- [PROBLEM] Identify all lines of the data containing the string "List" and copy them.

- [Dataset entries]
::::::
-- ==== Sys2Proof/Tests/Slice0.lean ====
section
/-! SUPPORT. Tests of the model, and for each statement with hypotheses a concrete state that meets them. Expected values
come from spec/95_test_vectors.md and from the worked examples of the rules named, not from the model. -/

namespace Sys2Proof.Tests
open Sys2Proof Sys2Proof.Machine

/-! ## Well-formedness: an ill-formed term for each check -/

theorem smoke_word_unknown_opcode : wordWellFormed 0x06000000#32 = false := by decide
theorem smoke_word_reserved_field : wordWellFormed 0x02010041#32 = false := by decide
theorem smoke_word_operand_not_zero : wordWellFormed 0x01000001#32 = false := by decide
theorem smoke_access_width : accessWellFormed 0x004 2 = false := by decide
theorem smoke_access_alignment : accessWellFormed 0x006 4 = false := by decide
theorem smoke_access_window : accessWellFormed 0x1000 4 = false := by decide
theorem smoke_access_good : accessWellFormed 0xFFC 4 = true := by decide
theorem smoke_operand_range (b : Byte) : Instr.wellFormed (.count b) = true := by revert b; decide

/-! ## Decoding: words written out bit by bit from 30_encoding.md R82 -/

theorem decode_nop : decode 0b00000000000000000000000000000000#32 = .ok .nop := by decide
theorem decode_clear : decode 0b00000001000000000000000000000000#32 = .ok .clear := by decide
theorem decode_count : decode 0b00000010000000000000000001000001#32 = .ok (.count 0x41#8) := by decide
theorem decode_build : decode 0b00000011000000000000000000000000#32 = .ok .build := by decide
theorem decode_encode : decode 0b00000100000000000000000011111110#32 = .ok (.encode 0xFE#8) := by decide
theorem decode_flush : decode 0b00000101000000000000000000000000#32 = .ok .flush := by decide
theorem decode_table_word : decodeTableWord 32 0x020000FF = some (.count 0xFF#8) := by decide

/-! ## Single steps -/

/-- What an outcome's next state satisfies. -/
def nextSatisfies (o : Out) (p : State → Bool) : Bool :=
  match o with
  | .next t => p t
  | .fault _ => false
  | .refused _ => false

/-- HEC after `COUNT 'A'` from reset. -/
def oneCounted : State := countByte 0x41#8 State.reset

/-- A frequency table with three byte values: A 3, B 2, C 1 (95_test_vectors.md TB-1). -/
def freqABC : Vector Word 256 :=
  (((Vector.replicate 256 0#32).set 0x41 3#32).set 0x42 2#32).set 0x43 1#32

/-- The tree of TB-1 (95_test_vectors.md). -/
def treeABC : Tree :=
  ⟨[.leaf 0x41#8 3#32, .leaf 0x42#8 2#32, .leaf 0x43#8 1#32, .internal 2#9 1#9 3#32, .internal 0#9 3#9 6#32], some 4#9⟩

/-- A frequency table with one byte value: five times 'x' (95_test_vectors.md TB-7). -/
def freqX : Vector Word 256 := (Vector.replicate 256 0#32).set 0x78 5#32

/-- The code table of TB-1: A `0`, B `11`, C `10`. -/
def codesABC : Vector Bits 256 :=
  setCode 0x43#8 [true, false] (setCode 0x42#8 [true, true] (setCode 0x41#8 [false] emptyCodes))

/-- HEC in CODED with the codes of TB-1. -/
def codedABC : State := { State.reset with phase := .coded, code := codesABC }

/-- HEC in FAULT after `FLUSH` at reset, with a byte still in `OUTQ`. -/
def faulted : State := { raiseFault .sequence 0x05000000#32 State.reset with outq := [0x1F#8] }

/-- 95_test_vectors.md 2.1: `COUNT 'A'` from reset. -/
theorem test_count_from_reset : nextSatisfies (exec (.count 0x41#8) State.reset) (fun t =>
    t.freqAt 0x41#8 == 1#32 && t.len == 1#32 && t.nsym == 1#9 && t.statusWord == 0#32) = true := by decide +kernel

/-- 95_test_vectors.md 2.1: `COUNT` at `LEN` = 0xFFFFFFFF. -/
theorem test_count_overflow : nextSatisfies (exec (.count 0x41#8) { State.reset with len := 0xFFFFFFFF#32 }) (fun t =>
    t.statusWord == 0x0000050E#32 && t.errCmd == 0x02000041#32 && t.freqAt 0x41#8 == 0#32) = true := by decide +kernel

/-- 95_test_vectors.md 2.5: `NOP` while `BUILD` is pending. -/
theorem test_nop_overrun : nextSatisfies (exec .nop { State.reset with pending := some .build }) (fun t =>
    t.statusWord == 0x0000030E#32 && t.errCmd == 0#32) = true := by decide +kernel

/-- 95_test_vectors.md 2.5: `CLEAR` while `BUILD` is pending, after `COUNT 'A'`. -/
theorem test_clear_while_busy : nextSatisfies (exec .clear { oneCounted with pending := some .build, intEn := 1#3 })
    (fun t => t.statusWord == 0#32 && t.len == 0#32 && t.intEn == 1#3) = true := by decide +kernel

/-- 95_test_vectors.md 2.5: `BUILD` accepted. -/
theorem test_build_accepted : nextSatisfies (exec .build oneCounted) (fun t => t.statusWord == 1#32) = true := by
  decide +kernel

/-- 95_test_vectors.md TB-1: the tree. -/
theorem test_build_tree : buildTree freqABC = some treeABC := by decide +kernel

/-- 95_test_vectors.md TB-1: the codes. -/
theorem test_codes : genCodes treeABC = codesABC := by decide +kernel

/-- 95_test_vectors.md 2.3: `ENCODE 'C'` with `ACC` = `0001111`. -/
theorem test_encode_completes :
    let t := completeEncode 0x43#8 { codedABC with
      acc := [false, false, false, true, true, true, true], bitcnt := 7#64, pending := some (.encode 0x43#8) }
    t.outq = [0x1F#8] ∧ t.packWord = 0x0001#32 ∧ t.bitcnt = 9#64 ∧ t.outcnt = 1#32 ∧ t.statusWord = 0x00010004#32 := by
  decide +kernel

/-- 95_test_vectors.md 2.3: `ENCODE 'D'`, which has no code. -/
theorem test_encode_missing_code : nextSatisfies (exec (.encode 0x44#8) codedABC) (fun t =>
    t.statusWord == 0x0000040E#32 && t.errCmd == 0x04000044#32 && t.intStatus == 1#3) = true := by decide +kernel

/-- 95_test_vectors.md 2.3: `FLUSH` with `ACC` = `0`. -/
theorem test_flush_completes :
    let t := completeFlush { codedABC with acc := [false], outq := [0x1F#8], outcnt := 1#32, pending := some .flush }
    t.outq = [0x1F#8, 0x00#8] ∧ t.packWord = 0#32 ∧ t.outcnt = 2#32 ∧ t.statusWord = 0x00020008#32 := by decide +kernel

/-- 95_test_vectors.md 2.3: `FLUSH` in COUNT. -/
theorem test_flush_sequence : nextSatisfies (exec .flush State.reset) (fun t => t.statusWord == 0x0000020E#32) = true := by
  decide +kernel

/-- 95_test_vectors.md 2.4 with OUT_DEPTH = 32: a full FIFO holds an `ENCODE` that needs a byte, and one read frees it. -/
theorem test_hold : encodeReadyAt 32 0x41#8 { codedABC with outq := List.replicate 32 0#8, acc := List.replicate 7 true }
    = false ∧ encodeReadyAt 32 0x41#8 { codedABC with outq := List.replicate 31 0#8, acc := List.replicate 7 true } = true := by
  decide +kernel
::::::
- [RESPONSE AREA]
theorem test_hold : encodeReadyAt 32 0x41#8 { codedABC with outq := List.replicate 32 0#8, acc := List.replicate 7 true }
    = false ∧ encodeReadyAt 32 0x41#8 { codedABC with outq := List.replicate 31 0#8, acc := List.replicate 7 true } = true := by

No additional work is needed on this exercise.